Хотя, разумеется, состояли в Б.Б. и личности иного разбора. Я говорю о тех искателях приключений, что, служа общему делу, переходили границу где-нибудь в оглушенном снегом еловом бору, и побродив по родной стороне в обличиях, некогда употреблявшихся, странно сказать, эсерами, мирно возвращались, доставляя в маленькое парижское café под вывеской «Esh-Bubliki» или в крошечную, без вывески, берлинскую «Kneiрe» разные полезные разности, какие шпионы обыкновенно доставляют своим хозяевам. С течением времени иные из них запутались в хитросплетеньях иноземных разведок и забавно подскакивали, когда к ним подходили сзади и хлопали по плечу. Другие хаживали за кордон для собственного удовольствия. Один или двое, возможно, и вправду верили, что каким-то таинственным образом готовят воскрешение священного, пусть отчасти и затхлого прошлого.
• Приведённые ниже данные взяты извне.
/-- VREF_HK can be judged now: at a conversion that uses it (R466). On the scan mask none does, and it settles there from its level alone
(DESIGN CHOICE, log entry 124). -/
def State.vrefJudged (s : State) (k r : Nat) (settles : Bool) : Bool :=
  decide (k < 52) || r ≠ 1 || Ent.ref ((s.adc k).inSlot k) = 1 || (settles && (s.adc k).scanning)

/-- The excitation current into TEMP_IN_t, in nA (R466): it flows throughout the slots of converter 52's entries with a resistive or diode
curve that name the input. -/
def State.tempCurrent (s : State) (t : Nat) : Nat :=
  let x := s.adc 52
  let c := x.inSlot 52
  if s.adcRuns 52 && x.active.isNone && !x.scanning && Ent.input c = t && [1, 2, 3, 4, 7].contains (Ent.curve c) then
    nth 0 [0, 10000, 100000, 1000000] (cutF x.pl HK_EXC HK_EXC.exc_cur)
  else 0

/-- `a` and `b` agree to within 1/`d` of `b`. -/
def agrees (a b d : Nat) : Bool := decide (((a : Int) - b).natAbs * d ≤ b)

/-- The settling condition of a reference at `level`, in µV (R232): the internal one 200 µs after its domain's power-on, in agreement with
the housekeeping bandgap `mean` to 0.2 %; an external one after `held` ns within 0.1 % of its running mean; the supply reference 100 µs
after the VDD_ADC monitor has reported good. -/
def State.refSettles (s : State) (k r level mean held : Nat) : Bool :=
  if r = 0 then decide ((s.adc k).enabledAt + 200000 ≤ s.now) && agrees level mean 500
  else if r = 3 then !s.hk.bad.testBit 3 && decide (s.hk.adcGoodAt + 100000 ≤ s.now)
  else decide (64000 ≤ held) && agrees level mean 1000

/-- The condition under which a reference is lost (R232): an external one beyond 1 % of its running mean or below 0.5 V, the supply
reference while the VDD_ADC monitor reports bad, the internal one out of its agreement. -/
def State.refLost (s : State) (r level mean : Nat) : Bool :=
  if r = 0 then !agrees level mean 500
  else if r = 3 then s.hk.bad.testBit 3
  else !agrees level mean 100 || decide (level < 500000)

/-- A reference settles; after a loss that is a settle event of the entries that use it (R232, R254 d). -/
def execReferenceSettled (converter : Fin 54) (reading : RefReading) (s : State) : Out :=
  .next (let k := converter.val
    let r := reading.ref.val
    if !refExists k r || !s.adcRuns k || !s.vrefJudged k r true || !s.refSettles k r reading.level reading.mean reading.held then s
    else
      let x := s.adc k
      let s1 := setReg (ADC_REF k) (setBit r (s.reg (ADC_REF k))) s
      if x.lostRefs.testBit r then
        settleWhere k true (fun c => Ent.filt c ≠ 0 && refBit k (Ent.input c) (Ent.ref c) = r)
          (setAdc k { x with lostRefs := x.lostRefs &&& (15 ^^^ 2 ^ r) } s1)
      else s1)
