/-- A reversal at instant `t` (R271, R272, R454). -/
def reverse (a t : Nat) (s : State) : State :=
  let x := s.axis a
  let s1 := setAxis a { x with wasReversed := x.reversed, reversed := !x.reversed, revAt := t, outputs := 0 } s
  reportExcitation a t (if x.on then fset (SC_AXIS_STATUS a) SC_AXIS_STATUS.exc_state (if x.reversed then 1 else 2) s1 else s1)

/-- chop_n outputs after the last reversal the polarity reverses, 100 ns after the last sample of the output (R271). -/
def execChopReversal (axis : Fin 8) (s : State) : Out :=
  .next (let a := axis.val
    let x := s.axis a
    let pl := s.planeOf tgtSc
    if !s.scRuns || !x.on || cutF pl (SC_AXIS_CFG a) SC_AXIS_CFG.chop_en = 0
        || x.outputs < max 16 (cutF pl (SC_AXIS_CFG a) SC_AXIS_CFG.chop_n) then s
    else reverse a (x.outAt + 100) s)

/-- The comparator on SCN_EXS of a unit that does not excite detects a reversal, stamped 100 ns before (R454). -/
def execExcitationReversalSensed (axis : Fin 8) (s : State) : Out :=
  .next (if s.scRuns && (s.pair = .standby || s.pair = .withdrawn) then reverse axis (s.now - 100) s else s)

/-! ### Release of the converters (R566) -/

/-- At a slot boundary a converter leaves the scan mask once the references its sequence uses, external ones aside, have settled and a scan pass has run
since; a sensor converter's release switches on the excitation of its axes, and the loops that a converter feeds start with its release.
After 5 ms without release it enters fault, which those loops see. -/
def execConverterRelease (converter : Fin 54) (s : State) : Out :=
  .next (let k := converter.val
    let x := s.adc k
    if !s.adcRuns k || x.released || s.mode = .loader || s.adcFault k then s
    else if s.refsSettled k && x.scanned && x.slotAt = s.now then
      let s1 := startFed k (adcBoundary k (setAdc k { x with released := true } s))
      if 48 ≤ k ∧ k < 52 then
        forUp (fun a t => if cellOn (t.planeOf tgtSc) 3 0 a then applyExcitation a t.now t else t) (2 * (k - 48)) 2 s1
      else s1
    else if max s.cut.swapI x.enabledAt + 5000000 ≤ s.now then
      converterFault k (startFed k s)
    else s)

/-! ### The drive link (R273 to R275, R289, R292, R295) -/

/-- 2π in 2^−160 units. -/
def twoPi : Nat := 2 * (2 ^ 160 * 31415926535897932384626433832795028841971693993751058209749445923 / 10 ^ 64)

/-- Terms of the sine series on x in 2^−160 units, from term `term` with index `i`. -/
def sinTerms (x2 : Int) : Nat → Nat → Int → Int
  | 0, _, _ => 0
  | n + 1, i, term => term + sinTerms x2 n (i + 1) (-(term * x2 / 2 ^ 160) / ((2 * i + 2) * (2 * i + 3) : Nat))

/-- round_half_up(A × sin(2π × φ ÷ 2^32)), the sine summed from its series well beyond the rounding (R295). -/
def sineValue (a phi : Nat) : Int :=
  let quarter := phi % 2 ^ 30
  let q := phi / 2 ^ 30 % 4
  let f := if q % 2 = 0 then quarter else 2 ^ 30 - quarter
  let x : Int := (twoPi * f / 2 ^ 32 : Nat)
  let y := sinTerms (x * x / 2 ^ 160) 30 0 x
  let y := if q < 2 then y else -y
  divRoundI ((a : Int) * y) (2 ^ 160)

/-- The phase of the oscillator at `t`, from an anchor, under trim `u` and frame period `tf` (R292). -/
def oscPhase (m t0 phi0 : Nat) (u : Int) (tf t : Nat) : Nat :=
  let num : Int := ((t : Int) - t0) * m * (2 ^ 29 + u) * 2 ^ 3
  ((phi0 : Int) + num / (tf : Int)).toNat % 2 ^ 32

/-- A CRC-8 step over a byte: polynomial 0x07, not reflected. -/
def crc8Bits : Nat → Nat → Nat
  | 0, c => c
  | n + 1, c => crc8Bits n (if 128 ≤ c then (c * 2 % 256) ^^^ 7 else c * 2 % 256)
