/-- A channel asks for a sample of a required axis when one is due (R416). -/
def execMotionSampleRequest (channel : Fin 2) (axis : Fin 8) (s : State) : Out :=
  .next (let x := channel.val
    let a := axis.val
    if s.sfOn x && s.scanReq a && s.motionDue x a then
      let c := s.sfc x
      sendReq (48 + a / 2) { src := .sf x, ctl := s.bridgeCtl a } (setSfc x { c with asked := put (fun _ => 0) c.asked a s.now } s)
    else s)

/-- Take the first motion sample addressed to channel `x` out of those on their way. -/
def takeMotion (x : Nat) : List (Nat × Nat × Word × Nat) → Option ((Nat × Word × Nat) × List (Nat × Nat × Word × Nat))
  | [] => none
  | m :: l => if m.1 = x then some (m.2, l) else (takeMotion x l).map (fun r => (r.1, m :: r.2))

/-- The excitation polarity of an axis at an instant, as SC reports it. -/
def State.polarityAt (s : State) (a t : Nat) : Int :=
  let x := s.axis a
  if (if x.revAt ≤ t then x.reversed else x.wasReversed) then -1 else 1

/-- A motion sample arrives: one that carries INVALID or OVER_RANGE counts as the sample before it (R416). -/
def execMotionSample (channel : Fin 2) (s : State) : Out :=
  .next (let x := channel.val
    match takeMotion x s.motionIn with
    | none => s
    | some ((a, w, t), rest) =>
      let s1 := { s with motionIn := rest }
      let c := s1.sfc x
      let old := look (fun _ => []) c.motion a
      let v := resValue w * s1.polarityAt a t
      let v := if w.getLsbD resInvalid || w.getLsbD resOver then (match old with | p :: _ => p | [] => v) else v
      judgeAxis x a (setSfc x { c with motion := put (fun _ => []) c.motion a ((v :: old).take (max 1 (s1.sfWord 10 / 1024 % 1024))) } s1))

/-! ### Fires (R412 to R417) -/

/-- A fire of emitter `e` with energy `v` at instant `ns` reaches channel `x`. -/
def sfFire (x e v ns : Nat) (compared : Bool) (s : State) : State :=
  let set := s.sf.set.getD []
  let tick := ns / 100000
  let s0 := if (s.sfc x).atLimit then lumpSf x s.tick s else s
  let c := (s0.sfc x).account set e v tick
  let key := tick * 64 + e
  let old := look (fun _ => (0, 0)) c.compared key
  let c := if compared then { c with compared := put (fun _ => (0, 0)) c.compared key (old.1 + 1, old.2 + v) } else c
  let late := c.stopAt.any (fun t => decide (t ≤ ns))
  let c := if late then { c with stopSum := c.stopSum + v } else c
  let s1 := setSfc x c s0
  let s2 := if late && decide (s1.sfWord 9 * 4096 < c.stopSum) then raiseSf x 2 s1 else s1
  if c.over set s2.tick [e, 64] then raiseSf x 1 s2 else s2

/-- A fire of an emitter outside emitter_en trips the channel that sees it (R414). -/
def sfKnown (x e : Nat) (s : State) : State :=
  if (s.sfWord (1 + e / 32)).testBit (e % 32) then s else raiseSf x 5 s

/-- Channel B takes the oldest record of the count tap. -/
def execFireReport (fb compared : Bool) (s : State) : Out :=
  .next (match s.tx.tapB with
    | [] => s
    | (e, w, ns) :: rest =>
      let s1 := { s with tx := { s.tx with tapB := rest } }
      if !s1.sfOn 1 || s1.sf.set.isNone then s1
      else
        let s2 := sfKnown 1 e s1
        if fb then sfFire 1 e (s2.sfWord (80 + e) % 65536 * (8 + w)) ns compared s2 else s2)

/-- Channel A takes the oldest charge code. -/
def execChargeReport (s : State) : Out :=
  .next (match s.tx.tapA with
    | [] => s
    | (e, q, ns, compared) :: rest =>
      let s1 := { s with tx := { s.tx with tapA := rest } }
      if !s1.sfOn 0 || s1.sf.set.isNone then s1
      else
        let s2 := sfKnown 0 e s1
        sfFire 0 e (s2.sfWord (16 + e) % 65536 * q) ns compared s2)

/-! ### Emergency stop and demands (R405, R418, R419) -/

/-- The ESTOP input of a channel changes. -/
def execEstopChange (channel : Fin 2) (asserted : Bool) (s : State) : Out :=
  .next (let x := channel.val
    let s1 := fset SF_STATUS (if x = 0 then SF_STATUS.estop_a else SF_STATUS.estop_b) (b2n asserted) s
    let s2 := judgeSf x (setCause x 0 asserted s1)
    let differ := decide (s2.fget SF_STATUS SF_STATUS.estop_a ≠ s2.fget SF_STATUS SF_STATUS.estop_b)
    { s2 with sf := { s2.sf with estopDiff := if differ then (s2.sf.estopDiff <|> some s2.now) else none } })

/-- The inputs have differed for longer than estop_disc. -/
def execEstopDiscrepancy (s : State) : Out :=
  .next (match s.sf.estopDiff with
    | some t => if s.sf.set.isSome && decide (t + s.sfWord 12 % 65536 * 1000000 < s.now) then faultSf 1 12 (faultSf 0 12 s) else s
    | none => s)

/-- The off-demand of CF, or its withdrawal, reaches a channel. -/
def execOffDemand (channel : Fin 2) (s : State) : Out :=
  .next (if s.sfOn channel then judgeSf channel (setCause channel 3 s.chipFault s) else s)

/-- The peer's cross-off line drives EMIT_EN low. -/
def execCrossOff (channel : Fin 2) (s : State) : Out :=
  .next (if s.sfOn channel && (s.sfc (1 - channel.val)).crossOff then raiseSf channel 4 s else s)

/-- Both channels go from PERMIT or HOT to READY without a trip (R408). -/
def sfStandDown (s : State) : State :=
  forUp (fun x t => if t.sfState x = 4 ∨ t.sfState x = 5 then enterSf x 3 t else t) 0 2 s

/-! ### Start of the self-test, and its end (R427, R564 to R567) -/

/-- The self-test runs: it asks for the conversions of each channel's own supply and of the internal inputs of converters 48 to 53
(R427). -/
def beginSelftest (s : State) : State :=
  let s1 := fsets SF_RESULT [(SF_RESULT.test, 3), (SF_RESULT.item, 0)] (enterSf 1 1 (enterSf 0 1 { s with supplyIn := [], testIn := [] }))
  forUp (fun i t => sendReq (48 + i) { src := .sf 0, ctl := 31 } (sendReq (48 + i) { src := .sf 0, ctl := 30 } t)) 0 6
    (sendReq 53 { src := .sf 1, ctl := 8 } (sendReq 53 { src := .sf 0, ctl := 7 } s1))

/-- Milliseconds from the start reference (R575). -/
def State.sinceStart (s : State) : Nat := min 0xFFFF ((s.startup.lockNs + s.now) / 1000000)

/-- Start-up ends with its self-test (R567). -/
def finishStartup (pass : Bool) (s : State) : State :=
  if s.fget MODE_STATUS MODE_STATUS.phase = 5 then
    (if s.fget STARTUP_TIME ⟨16, 16⟩ = 0xFFFF then fset STARTUP_TIME ⟨16, 16⟩ s.sinceStart else id)
      (fsets MODE_STATUS [(MODE_STATUS.phase, 6), (MODE_STATUS.startup_done, 1), (MODE_STATUS.selftest_pass, b2n pass)] s)
  else s

/-- A pass: READY, or TRIPPED while a condition blocks; the diagnostics and the peer's fault are lifted. -/
def passSf (x : Nat) (s : State) : State :=
  let c := s.sfc x
  let cause := c.cause &&& 0xEF
  enterSf x (if cause = 0 then 3 else 2) (showCause (setSfc x { c with cause := cause, before := none } s))

/-- What the self-test leaves of a channel that is still in it: a channel that has gone to FAULT meanwhile stays there. -/
def endSf (pass : Bool) (x : Nat) (s : State) : State :=
  if s.sfState x = 1 then (if pass then passSf x s else enterSf x 6 s) else s

/-- A result of a housekeeping supply input, through its divider, lies within 1.14 V to 1.26 V (R227, R427). -/
def supplyInside (w : Word) : Bool :=
  decide (1140000 * 2 ^ 23 ≤ resValue w * 2500000 ∧ resValue w * 2500000 ≤ 1260000 * 2 ^ 23)

/-- Item `i` of R427 fails: memories and program image, cross link, cross-off lines and cycle timing as the channels report it; EMIT_EN or
EMIT_FB high; an own supply, or an internal input of a converter, outside its bounds or without a valid result. -/
def State.selftestFails (s : State) (reported i : Nat) : Bool :=
  match i with
  | 4 => (s.sfc 0).en || (s.sfc 1).en || s.rbit SF_STATUS SF_STATUS.fb_a.lo || s.rbit SF_STATUS SF_STATUS.fb_b.lo
  | 6 => !allBelow (fun x => s.supplyIn.any (fun p => p.1 = x && supplyInside p.2 && !p.2.getLsbD resInvalid)) 2
  | 7 => !allBelow (fun j => !adcPresent s.cut.live (48 + j) || allBelow (fun f => s.testIn.any (fun p =>
      p.1 = 48 + j && p.2.1 = 30 + f && !p.2.2.getLsbD resInvalid && !checkFails (48 + j) (f = 1) (resValue p.2.2))) 2) 6
  | _ => reported = i

/-- The failed item, the first in the order of R427; 0 where all pass. -/
def State.selftestItem (s : State) (reported : Nat) : Nat := ([1, 2, 3, 4, 5, 6, 7].find? (s.selftestFails reported)).getD 0

/-- The self-test ends: a pass, or a failure that names the first failed item (R427, R436). -/
def execSelftestDone (item : BitVec 6) (s : State) : Out :=
  .next (if s.fget SF_RESULT SF_RESULT.test = 3 ∨ (s.sfState 0 = 1 ∧ s.sfState 1 = 1) then
      let n := s.selftestItem item.toNat
      let pass := decide (n = 0)
      finishStartup pass (fsets SF_RESULT [(SF_RESULT.test, if pass then 1 else 2), (SF_RESULT.item, n)] (endSf pass 1 (endSf pass 0 s)))
    else s)

/-- Start-up's self-test begins when converters 48 to 53 have been released or have faulted. -/
def startSelftest (s : State) : State :=
  if s.fget MODE_STATUS MODE_STATUS.phase = 4 && (List.range 6).all (fun i => (s.adc (48 + i)).released || s.adcFault (48 + i) || !adcPresent s.cut.live (48 + i)) then
    beginSelftest (fset MODE_STATUS MODE_STATUS.phase 5 s)
  else s

/-! ### The cycle (R405, R408, R423, R424) -/

/-- A cycle outside 19 µs to 21 µs is a cycle fault. -/
def cycleTime (x : Nat) (s : State) : State :=
  let c := s.sfc x
  let s1 := setSfc x { c with cycleAt := some s.now } s
  match c.cycleAt with
  | some t => if s.now < t + 19000 ∨ t + 21000 < s.now then faultSf x 10 s1 else s1
  | none => s1

/-- Each EMIT_FB equals its EMIT_EN as driven for the past 2 µs, outside pulses; two cycles running are a readback fault. A standby or
withdrawn unit does not check (R455). -/
def readback (x : Nat) (fbA fbB : Bool) (s : State) : State :=
  let differs := fun (y : Nat) (fb : Bool) =>
    let p := s.sfc y
    p.pulse.isNone && decide (p.enAt + 2000 ≤ s.now) && (p.en != fb)
  if s.sfState x = 0 ∨ s.pair = .standby ∨ s.pair = .withdrawn then s
  else
    let n := if differs 0 fbA || differs 1 fbB then (s.sfc x).fbBad + 1 else 0
    let s1 := setSfc x { s.sfc x with fbBad := n } s
    if 2 ≤ n then faultSf x 8 s1 else s1

/-- Whether the peer holds this channel: it is lifted once the peer is in READY, or in TRIPPED with no condition but peer_trip. -/
def peerTrip (x : Nat) (s : State) : State :=
  let p := s.sfc (1 - x)
  let st := s.sfState (1 - x)
  if st = 3 ∨ (st = 2 ∧ p.cause ||| 16 = 16) then setCause x 4 false s
  else if st = 2 ∨ st = 6 ∨ p.crossOff then setCause x 4 true s
  else s

/-- Conditions that end by themselves: sums at or below 7/8 of their limits, and budget_stale outside STANDBY. -/
def easeSf (x : Nat) (s : State) : State :=
  let s1 := if s.sfHas x 7 && s.pair ≠ .standby then lumpSf x s.tick (setCause x 7 false s) else s
  if s1.sfHas x 1 && (s1.sfc x).low (s1.sf.set.getD []) s1.tick then setCause x 1 false s1 else s1

/-- The pair state in which a verdict may move a channel to a state: PERMIT in SOLO and ACTIVE, HOT in STANDBY (R425, R426). -/
def State.moveAllowed (s : State) (st : Nat) : Bool := if st = 4 then s.pair = .solo || s.pair = .active else s.pair = .standby

/-- The move of a verdict, at the first cycle start after its instant (R425). A change of the pair state that bars it ends it (R426). -/
def verdictMove (x : Nat) (s : State) : State :=
  match (s.sfc x).move with
  | some (t, st) =>
    let s1 := setSfc x { s.sfc x with move := none } s
    if !s.moveAllowed st then s1 else if t < s.now ∧ s.sfState x = 3 then enterSf x st s1 else s
  | none => s

/-- A sum above its limit, a scan-stop sum above stop_energy, and in STANDBY a scan fault, are causes at every cycle (R405, R413, R417,
R454). -/
def judgeSums (x : Nat) (s : State) : State :=
  let c := s.sfc x
  let s1 := if c.over (s.sf.set.getD []) s.tick (List.range 65) then setCause x 1 true s else s
  if (c.stopAt.isSome && decide (s.sfWord 9 * 4096 < c.stopSum)) || s.haltsStandby x then setCause x 2 true s1 else s1

/-- One cycle of a channel. -/
def execSafetyCycle (channel : Fin 2) (fbA fbB rst : Bool) (s : State) : Out :=
  .next (let x := channel.val
    if !s.sfOn x then s
    else
      let s1 := startSelftest s
      let s2 := fsets SF_STATUS [(SF_STATUS.fb_a, b2n fbA), (SF_STATUS.fb_b, b2n fbB), (SF_STATUS.rst_level, b2n rst)] s1
      let s3 := judgeSf x (peerTrip x (judgeSums x (easeSf x (readback x fbA fbB (cycleTime x s2)))))
      let s4 := if s3.sfState x = 2 ∧ (s3.sfc x).cause = 0 then enterSf x 3 s3 else s3
      verdictMove x s4)

/-! ### Output tests and supplies (R422, R423, R427) -/

/-- The grid instant of a channel's pulses at or before now (R422). -/
def State.pulseGrid (s : State) (x : Nat) : Nat := (s.now + 5000000 * x) / 10000000 * 10000000 - 5000000 * x

/-- The off-pulse of a channel in PERMIT. -/
def execTestPulseStart (channel : Fin 2) (s : State) : Out :=
  .next (let x := channel.val
    let g := s.pulseGrid x
    let c := s.sfc x
    if s.sfOn x && s.sfState x = 4 && c.en && c.pulse.isNone && c.pulseAt ≠ some g && decide (s.now ≤ g + 21000)
        && (s.pair = .solo || s.pair = .active) then
      setSfc x { c with en := false, enAt := s.now, pulse := some s.now, pulseLow := false, pulseAt := some g } s
    else s)

/-- Both channels sample EMIT_FB of the pulsing channel: low at P + 200 ns, high at P + 2.25 µs. A pulse that a trip, fault or demand cut
short is not evaluated. -/
def execTestPulseSample (channel : Fin 2) (seenA seenB : Bool) (s : State) : Out :=
  .next (let x := channel.val
    let c := s.sfc x
    match c.pulse with
    | none => s
    | some p =>
      if !c.pulseLow then
        if s.now < p + 200 then s
        else
          let s1 := setSfc x { c with pulseLow := true } s
          let s2 := if seenA then faultSf 0 8 s1 else s1
          if seenB then faultSf 1 8 s2 else s2
      else if s.now < p + 2250 then s
      else
        let s1 := setSfc x { c with pulse := none } s
        let s2 := if seenA then s1 else faultSf 0 8 s1
        if seenB then s2 else faultSf 1 8 s2)

/-- P + 250 ns: EMIT_EN is driven high again. -/
def execTestPulseEnd (channel : Fin 2) (s : State) : Out :=
  .next (let x := channel.val
    let c := s.sfc x
    match c.pulse with
    | some p => if p + 250 ≤ s.now ∧ s.sfState x = 4 ∧ ¬c.en then setSfc x { c with en := true, enAt := s.now } s else s
    | none => s)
Нас ожидает теперь череда несосветимо скучных событий. Первый из почивших председателей Б.Б. стоял во главе всего Белого Движения и, безусловно, был самым достойным в нем человеком; кое-какие смутные симптомы, сопровождавшие его неожиданный недуг, приводят на ум тень отравителя. Его преемника — крупного, сильного мужчину с громовым голосом и головой, как пушечное ядро, — похитили неизвестные, и есть основания полагать, что умер он от непомерной дозы хлороформа. Третий председатель — однако моя бобина крутится слишком шибко. На деле, устранение первых двух взяло семь лет, и не потому, что такие дела быстрее не делаются, а просто имелись особые обстоятельства, и они диктовали точные сроки, ибо надлежало соразмерять внезапность возникновения вакансий с постепенным продвижением по службе некоего лица. Объяснимся.
Голубков был не только многократным шпионом (тройным, говоря точнее), но также и преамбициозным человечком. Почему мечты о главенстве в организации, одной ногой стоящей в могиле, так тешили его душу — загадка лишь для того, кто не ведает ни увлечений, ни страстей. Ему страсть как хотелось, вот и все. Труднее понять его уверенность в том, что он сумеет сохранить свою ничтожную жизнь, затесавшись меж грозных противников, чьи опасные деньги и опасную помощь он принимал. Мне понадобится все ваше внимание, потому что будет жаль, если вы упустите тонкости этой картины.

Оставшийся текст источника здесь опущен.